Steven Boone, Son of a Preacher Man: As much as I enjoyed Creed II, these reads by Burns, Brody and Henderson that you Cliff Noted me are collectively richer and more imagination-tickling than the movie itself. I agree with the general sentiment that Creed II is a transitional film, a la Rocky II. As with Sly’s originals, this franchise is getting sleeker and slicker even as it holds fast to a simple, sentimental core. (Meanwhile, Henderson’s “Clobber Lang” prediction and conflating Dolph Lundgren with Ethel Merman put me on the canvas.) Frederick’s Cosmo review also gets at what makes this film run and stumble at the same time: As the movie starts, we see Adonis has not grown much. He’s benefited from the love of a wise and patient woman; from Rocky’s mentorship and the life-changing experience of helping Rock beat cancer … but in Creed II, he greets every new milestone and curve with the bewilderment of an adolescent hothead. At times, the film feels less like Creed II than a hasty rewrite of Creed‘s first half. Donnie’s mother, wife, trainers and ol’ Rock handle him as gingerly as they would his newborn. The prospect of Donnie losing Rocky as a confidant and trainer is treated as a potential Mike Tyson/Cus D’Amato severing of the apron strings.

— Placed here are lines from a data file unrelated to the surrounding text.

-- ==== Sys2Proof/Config.lean ====
section
/-! DEFINITION. What an implementation fixes (the parameters of spec/00_scope.md section 3) and what nothing fixes
(the choice of the next move, R19, R203 and spec/93_implementation_defined.md U18). -/

namespace Sys2Proof

/-- The arithmetic mode of the scaler (R11). -/
inductive Arith where
  | binary64 | exact
  deriving DecidableEq, Repr, Inhabited

/-- The implementation parameters (R8 to R13). The model carries them in State, so that a statement about every state
is a statement about every value of every parameter; no step changes them (R59, R252). Assumption log 4. -/
structure Params where
  /-- `PERIOD_PWM`, OPEN (R8). -/
  periodPwm : Word
  /-- `PRESCALER_PWM`, OPEN (R8). -/
  prescalerPwm : Half
  /-- `TORQUE_GAIN`, a finite binary64 above zero, OPEN (R9). -/
  torqueGain : F64
  /-- `TORQUE_CLAMP`: false is 0, the reference behaviour (R10). -/
  torqueClamp : Bool
  /-- `ARITH` (R11). -/
  arith : Arith
  /-- `TCH[1..4]`: the timer channel that serves a motor channel (R12). -/
  tch : Quad Channel
  /-- `SWAP[1..3]`: true (1) where pinB is the forward pin (R13). -/
  swap : Triple Bool
  deriving DecidableEq, Repr

namespace Config

/-- The parameter values that State.reset carries: the defaults of R10 to R13, and for the OPEN parameters the values
the test vectors use (R8, R9; 92_eei_decisions.md D29, D40). DESIGN CHOICE, unsafe for whoever rests on them: a part
may be built with other values. No statement of the package rests on them. Assumption log 4. -/
def defaultParams : Params where
  periodPwm := 1000#32
  prescalerPwm := 0#16
  torqueGain := 0x40504851EB851EB8#64
  torqueClamp := false
  arith := .binary64
  tch := ⟨.c1, .c2, .c3, .c4⟩
  swap := ⟨false, true, true⟩

/-- THE FREE VALUE of the model: which agent moves at the n-th free choice, and what the host does if it is the host.
The spec fixes no schedule (R19, R203, U18: any value, chosen afresh at every step by the environment), so this
constant has no body and nothing can be proved of it. Assumption log 1. -/
opaque freeMove : Nat → Move

end Config

end Sys2Proof
end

That’s good for drama, I guess. Nobody’s perfect, and the “daddy issues” that Frederick points out can be a valid basis for some spectacular character growth. But it just doesn’t ring true at this point in the Creed saga that Adonis (especially played with a wary intelligence by Jordan) would be so blinded by insecurity and self-pity that he would act as impulsively as he does in the film’s first half. But then I remembered that this episode was co-written by Stallone, author of the legendary “Hey, woman!” scene in Rocky III. In that scene, always-shouting nemesis Clubber Lang (Mr. T) baits Rocky at a press conference by making a pass at Adrian: “Why don’t you bring your pretty li’l self to my apartment and I’ll show you a real man.” Chiseled, bespoke-tailored Superstar Rocky goes apeshit and lunges at him. The wry, pudgy Rock of the first movie probably would have just said something to make Clubber look profoundly silly, maybe something about his feathers and mohawk. He and Adrian would have shared a chuckle over it. (The more interesting (and no less race-baiting) idea in that scene being not that Rock’s manhood is challenged but that, per Mickey’s disgust, the new challenger represents the death of class and professionalism in the sport.) Rocky Balboa prime, uneducated and punchy though he be, is very emotionally intelligent. Much of the chemistry between Rocky and Adonis is founded upon that intelligence, the unspoken understandings. But this film is largely caught up with the priorities of ’80s Rocky, of status and dominance. (Somebody should let Stallone make one of those Fifty Shades of Grey flicks.)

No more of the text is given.